The eleven longlisted titles comprise six non-fiction, three fiction and two poetry books. From ancient Rome and apartheid South Africa to the aftermath of civil war in Sierra Leone and the cultural history of London, the entries highlight the prize’s diversity and international scope.
Nominees include a 1992 Nobel Prize for Literature winner (Derek Walcott), a Samuel Johnson Prize runner-up (Aminatta Forna) and a winner of the James Tait Black Memorial Prize (Iain Sinclair).

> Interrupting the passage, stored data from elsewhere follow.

/-! ### The records (R3, R181, R182) -/

/-- The records field by field at their offsets, little-endian, with their encodings and their zero bytes: the
device half; the result sections of a REFUSED docket and of a DONE ITEM, OPEN, CLOSE and STAGE; and the fields the
engine takes from a docket copy. -/
def Obligations.RecordsHoldTheirFields : Prop :=
  (∀ l : Lane,
    let r := l.deviceHalf
    r.length = 64 ∧ field r 0x00 8 = l.cursor.toNat ∧
    field r 0x08 1 = (match l.condition with | .running => 1 | .stopped => 2 | .faulted => 3) ∧
    field r 0x09 1 =
      (match l.lastFault with
        | .none => 0 | .linkRead => 1 | .badLink => 2 | .badState => 3 | .claimFailed => 4 | .resultWrite => 5) ∧
    field r 0x0A 1 = l.bundle.isOpen.toNat ∧ field r 0x0B 1 = 0 ∧ field r 0x0C 4 = l.bundle.id.toNat ∧
    field r 0x10 4 = l.finished.toNat ∧ field r 0x14 4 = l.skipped.toNat ∧ field r 0x18 4 = l.faults.toNat ∧
    field r 0x1C 4 = l.lastSequence.toNat ∧ field r 0x20 8 = l.lastFaultDocket.toNat ∧ field r 0x28 24 = 0) ∧
  (∀ (sequence : Word) (change : BundleChange),
    let section_ (code : RefusalCode) (result : List Byte) : List Byte :=
      resultSection sequence { refusal := code, result := result, change := change }
    let head (r : List Byte) (code : Nat) : Prop :=
      r.length = 96 ∧ field r 0 4 = sequence.toNat ∧ field r 4 1 = code
    (∀ code : RefusalCode,
      let r := section_ code refusedResultBytes
      head r (match code with
        | .none => 0 | .kind => 1 | .profile => 2 | .output => 3 | .geometry => 4 | .resolution => 5 | .depth => 6
        | .stride => 7 | .trigger => 8 | .slotsFull => 9 | .bundleState => 10 | .bundleId => 11) ∧
      field r 5 91 = 0) ∧
    (∀ (outcome : ItemOutcome) (u : UnitNo) (p : Fin 16) (generation : BitVec 16) (front rear : SideResult),
      let r := section_ .none (itemResultBytes outcome u p generation front rear)
      let holds (base : Nat) (x : SideResult) : Prop :=
        let flags := field r (base + 2) 2
        field r base 1 =
          (match x.status with
            | .coded => 1 | .oversize => 2 | .readError => 3 | .writeError => 4 | .notRun => 5 | .absent => 6) ∧
        field r (base + 1) 1 = x.step ∧ flags < 256 ∧ flags.testBit 0 = x.flags.inkLow ∧
        flags.testBit 1 = x.flags.inkHigh ∧ flags.testBit 2 = x.flags.bgLow ∧ flags.testBit 3 = x.flags.bgHigh ∧
        flags.testBit 4 = x.flags.small ∧ flags.testBit 5 = x.flags.streak ∧
        flags.testBit 6 = x.flags.oversize ∧ flags.testBit 7 = x.flags.fallback ∧
        field r (base + 4) 4 = x.offset ∧ field r (base + 8) 2 = x.wo ∧ field r (base + 10) 2 = x.ho ∧
        field r (base + 12) 4 = x.byteCount ∧ field r (base + 16) 2 = x.ink ∧
        field r (base + 18) 1 = x.background ∧ field r (base + 19) 1 = 0 ∧
        field r (base + 20) 2 = x.streaks ∧ field r (base + 22) 10 = 0
      let fits (x : SideResult) : Prop :=
        x.step ≤ 2 ∧ x.offset < 2 ^ 32 ∧ x.wo ≤ 2048 ∧ x.ho ≤ 2048 ∧ x.byteCount ≤ 1048576 ∧ x.ink ≤ 1000 ∧
        x.background ≤ 255 ∧ x.streaks ≤ 2048
      head r 0 ∧
      field r 5 1 =
        (match outcome with | .ok => 1 | .flagged => 2 | .oversize => 3 | .readError => 4 | .writeError => 5) ∧
      field r 6 1 = u.val ∧ field r 7 1 = p.val ∧ field r 8 2 = generation.toNat ∧ field r 10 6 = 0 ∧
      (fits front → holds 16 front) ∧ (fits rear → holds 48 rear) ∧ field r 80 16 = 0) ∧
    (∀ applied, applied ≤ 4 →
      let r := section_ .none (openResultBytes applied)
      head r 0 ∧ field r 5 1 = applied ∧ field r 6 90 = 0) ∧
    (∀ b : Bundle,
      let r := section_ .none (closeResultBytes b)
      head r 0 ∧ field r 5 3 = 0 ∧ field r 8 4 = b.id.toNat ∧ field r 12 4 = b.itemsDone.toNat ∧
      field r 16 4 = b.itemsRefused.toNat ∧ field r 20 4 = b.sidesCoded.toNat ∧ field r 24 4 = b.bytes.toNat ∧
      field r 28 4 = b.flagged.toNat ∧ field r 32 4 = b.oversize.toNat ∧ field r 36 4 = b.errors.toNat ∧
      field r 40 56 = 0) ∧
    ∀ (generation : BitVec 16) (count : Nat), count ≤ 4 →
      let r := section_ .none (stageResultBytes generation count)
      head r 0 ∧ field r 5 3 = 0 ∧ field r 8 2 = generation.toNat ∧ field r 10 1 = count ∧ field r 11 85 = 0) ∧
  ∀ copy : List Byte,
    let byte (i : Nat) : Nat := (copy.getD i 0).toNat
    let half (i : Nat) : Nat := byte i + 256 * byte (i + 1)
    let word (i : Nat) : Nat := half i + 65536 * half (i + 2)
    let quad (i : Nat) : Nat := word i + 4294967296 * word (i + 4)
    let describes (d : SideDescriptor) (base : Nat) : Prop :=
      d.source.toNat = quad base ∧ d.stride = word (base + 0x08) ∧ d.ws = half (base + 0x0C) ∧
      d.hs = half (base + 0x0E) ∧ d.dsrc = half (base + 0x10) ∧ d.depth = byte (base + 0x12) ∧
      (d.inverted = true ↔ byte (base + 0x13) ≠ 0)
    docketKind copy =
      (match byte 0x04 with | 1 => .item | 2 => .openBundle | 3 => .close | 4 => .stage | _ => .unknown) ∧
    (docketSequence copy).toNat = word 0x08 ∧ docketProfile copy = byte 0x18 ∧
    (docketBundleId copy).toNat = word 0x18 ∧ (itemRearPresent copy = true ↔ byte 0x19 ≠ 0) ∧
    (itemOutputAddress copy).toNat = quad 0x20 ∧ itemCapacity copy = word 0x28 ∧
    describes (frontDescriptor copy) 0x30 ∧ describes (rearDescriptor copy) 0x50 ∧
    stageTrigger copy = (match byte 0x19 with | 1 => .now | 2 => .atOpen | 3 => .cancel | _ => .unknown) ∧
    stageTriggerLane copy = byte 0x1A ∧ (stageUpdate copy).mask.toNat = half 0x1C ∧
    ∀ i : Fin 16, (stageUpdate copy).values[i].toNat = word (0x20 + 4 * i.val)

/-! ### Rules of the whole block -/

/-- Which commands may change what, over all of them: HALTED is left only by a reset and entered only by a
device-half write that fails; a lane's bundle, finished count and cursor change only by its own commands and the
resets; profiles change only at NOW, at OPEN and at a cold reset; the dropped flag is cleared only by a STATUS
write with bit 8 and by the resets. -/
def Obligations.OnlyTheseCommandsChange : Prop :=
  ∀ (c : Instr) (s t : State), c.wellFormed = true → exec c s = .next t →
    let isReset := (∃ w, c = .engineReset w) ∨ ∃ r, c = .coldReset r
    (s.engine = .halted → t.engine ≠ .halted → isReset) ∧
    (s.engine ≠ .halted → t.engine = .halted → ∃ n : LaneNo,
      c = .startRecordWriteDone n ⟨s.epoch, .error⟩ ∨ c = .skipWriteDone n ⟨s.epoch, .error⟩ ∨
      c = .reportRecordWriteDone n ⟨s.epoch, .error⟩ ∨
      c = .stopRecordWriteDone n ⟨s.epoch, .error⟩ ∨ c = .faultRecordWriteDone n ⟨s.epoch, .error⟩) ∧
    (∀ n : LaneNo,
      t.lanes[n].bundle ≠ s.lanes[n].bundle ∨ t.lanes[n].finished ≠ s.lanes[n].finished ∨
        t.lanes[n].lastSequence ≠ s.lanes[n].lastSequence →
      c = .stateWordWriteDone n ⟨s.epoch, .ok⟩ ∨ isReset) ∧
    (∀ n : LaneNo, t.lanes[n].cursor ≠ s.lanes[n].cursor →
      c = .stateWordWriteDone n ⟨s.epoch, .ok⟩ ∨ c = .stateWordReadDone n ⟨s.epoch, .ok 5⟩ ∨
      c = .claimDone n ⟨s.epoch, .ok 5⟩ ∨
      (∃ b : Byte, b.toNat = n.val ∧ c = .start b ∧ s.lanes[n].state = .idle) ∨ isReset) ∧
    (t.store.profiles ≠ s.store.profiles →
      (∃ n, c = .stageNow n) ∨ (∃ n, c = .openBundle n) ∨ ∃ r, c = .coldReset r) ∧
    (s.dropped = true → t.dropped = false → (∃ v : Word, v.getLsbD 8 = true ∧ c = .statusWrite v) ∨ isReset)

/-! ### Invariants that every step keeps -/

/-- The reset state satisfies every invariant. -/
def Obligations.ResetSatisfiesTheInvariants : Prop :=
  State.reset.store.Valid ∧ (∀ u : UnitNo, State.reset.units[u].Valid) ∧ State.reset.notice.Valid ∧
  State.reset.AreaAligned ∧ (∀ n : LaneNo, State.reset.lanes[n].AddressesAligned) ∧ State.reset.ControlValid ∧
  ∀ u : UnitNo, State.reset.units[u].RequestsValid

/-- Every step keeps every profile in its ranges with its pairs in order and the stage list at 4 entries at most,
and with them every snapshot and every attempt in progress valid. -/
def Obligations.EveryStepKeepsStoreAndUnitsValid : Prop :=
  ∀ s t : State, s.store.Valid → (∀ u : UnitNo, s.units[u].Valid) → step s = .next t →
    t.store.Valid ∧ ∀ u : UnitNo, t.units[u].Valid

/-- Every step keeps the in-service set empty in AUTO_END mode and a message due only behind one in flight; AREA
4096-aligned, and every lane's cursor and docket 64-byte-aligned; and every unit's requests valid: each read in
flight asks for used bytes of its source row, at the address the row and byte give, each output write is at the
output address, the side's offset and its index, both in increasing order, and no byte lies past the byte count, the
budget or the capacity. -/
def Obligations.EveryStepKeepsNoticesValidAndAddressesAligned : Prop :=
  (∀ s t : State, s.notice.Valid → step s = .next t → t.notice.Valid) ∧
  (∀ s t : State, s.AreaAligned → (∀ n : LaneNo, s.lanes[n].AddressesAligned) → step s = .next t →
    t.AreaAligned ∧ ∀ n : LaneNo, t.lanes[n].AddressesAligned) ∧
  ∀ s t : State, (∀ u : UnitNo, s.units[u].RequestsValid) → step s = .next t →
    ∀ u : UnitNo, t.units[u].RequestsValid

/-- Every step keeps the lanes' shapes, flags and timers, the ownership of items, and what an engine that is not
RUNNING has in flight. That no unit rests in COMPOSE or before its admission checks, and that a START held back by
a device-half write stands in CHECKING, are inferences (notes/assumptions/11.md, 16.md). -/
def Obligations.EveryStepKeepsTheControlValid : Prop :=
  ∀ s t : State, s.ControlValid → step s = .next t → t.ControlValid

end Statements
end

Encompassing a comprehensive list of titles, the fiction submissions include Shades of Grey, British novelist Jasper Fforde’s depiction of a faintly recognisable, post-apocalyptic Britain and The Wasted Vigil, Nadeem Aslam’s lyrically written novel about contemporary Afghanistan and its recent conflicts. Non-fiction works range from Canadian poet Lisa Robertson’s Magenta Soul Whip, through Australian-born anthropologist Michael Taussig’s What Color is the Sacred? to historian Peter D. MacDonald’s The Literature Police: Apartheid Censorship and its Cultural Consequences.
The judging panel for the prize is chaired by Michael Rosen, broadcaster, children's novelist, poet and the author of 140 books. He is joined on the panel by The Times Literary Editor Erica Wagner; Crossbench peer Lola Young; Author and Editorial Director of Chatto & Windus Jenny Uglow and Vice-Chancellor of the University of Warwick Professor Nigel Thrift.

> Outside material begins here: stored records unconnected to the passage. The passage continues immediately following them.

-- ==== Sys2Proof/Laws/Timers.lean ====
section
/-! SUPPORT. What the events of a holdoff timer can do (R151 to R154). -/

namespace Sys2Proof.Machine

variable (t : Timer)

/-- The settings of a timer, which the start sequence and the resets alone change (R150). -/
structure Timer.SameSettings (t t' : Timer) : Prop where
  mode : t'.mode = t.mode
  threshold : t'.threshold = t.threshold
  reload : t'.reload = t.reload
  prescale : t'.prescale = t.prescale

/-- A completion event that raises leaves nothing held; one that does not holds one event more (R152). -/
theorem Timer.completion_held :
    (t.completion.2 = true ∧ t.completion.1.held = 0) ∨
    (t.completion.2 = false ∧ t.completion.1.held = t.held + 1 ∧ t.held + 1 < t.threshold) := by
  unfold Timer.completion
  cases t.mode <;> simp only <;> repeat' split
  all_goals simp_all

theorem Timer.completion_settings : t.SameSettings t.completion.1 := by
  unfold Timer.completion
  constructor <;> cases h : t.mode <;> simp only <;> repeat' split
  all_goals simp_all [Timer.load]

/-- An underflow of a timer that is not OFF leaves nothing held, and it raises when something was (R153). -/
theorem Timer.underflow_cases :
    (t.mode = .off ∧ t.underflow = (t, false)) ∨
    (t.mode ≠ .off ∧ t.underflow.1.held = 0 ∧ t.underflow.2 = decide (0 < t.held)) := by
  cases h : t.mode <;> simp [Timer.underflow, h]

theorem Timer.underflow_settings : t.SameSettings t.underflow.1 := by
  constructor <;> cases h : t.mode <;> simp [Timer.underflow, h, Timer.load]

/-- A tick: nothing for a stopped timer, a decrement above 0, and an underflow at 0 (R151). -/
theorem Timer.tick_cases :
    (t.running = false ∧ t.tick = (t, false)) ∨
    (t.running = true ∧ 0 < t.counter ∧
      t.tick = ({ t with counter := t.counter - 1, interval := 0 }, false)) ∨
    (t.running = true ∧ t.counter = 0 ∧ t.tick = t.underflow) := by
  cases hr : t.running
  · simp [Timer.tick, hr]
  · by_cases hc : 0 < t.counter
    · simp [Timer.tick, hr, hc]
    · simp [Timer.tick, hr, Nat.eq_zero_of_not_pos hc]

theorem Timer.tick_settings : t.SameSettings t.tick.1 := by
  obtain ⟨-, h⟩ | ⟨-, -, h⟩ | ⟨-, -, h⟩ := t.tick_cases <;> rw [h]
  · exact ⟨rfl, rfl, rfl, rfl⟩
  · exact ⟨rfl, rfl, rfl, rfl⟩
  · exact t.underflow_settings

/-- The underflow event: an underflow of a running timer at 0, or nothing (R151, R153). -/
theorem Timer.underflowEvent_cases :
    (t.running = true ∧ t.counter = 0 ∧ t.underflowEvent = t.underflow) ∨
    (¬ (t.running = true ∧ t.counter = 0) ∧ t.underflowEvent = (t, false)) := by
  cases hr : t.running <;> by_cases hc : t.counter = 0 <;> simp [Timer.underflowEvent, hr, hc]

@[simp] theorem Timer.rest_running : t.rest.running = false := rfl
@[simp] theorem Timer.rest_held : t.rest.held = 0 := rfl
@[simp] theorem Timer.freeze_running : t.freeze.running = false := rfl
@[simp] theorem Timer.freeze_held : t.freeze.held = t.held := rfl

end Sys2Proof.Machine
end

Michael Rosen comments: "This is a wide-ranging, fascinating list of books covering the genres of poetry, non-fiction and fiction with a hybrid or two thrown in all of which can be viewed through the lens of the word 'colour'. This makes the Warwick Prize unique in the world of literary prizes in that inevitably the award is not directly about, say, good stories or original research but about that intangible quality: great writing. Looking across this list, we have a group of top-notch contenders. And that's the challenge for us!”
A shortlist of six titles will be announced early in 2011 and the winner will be announced in London on 22 March 2011.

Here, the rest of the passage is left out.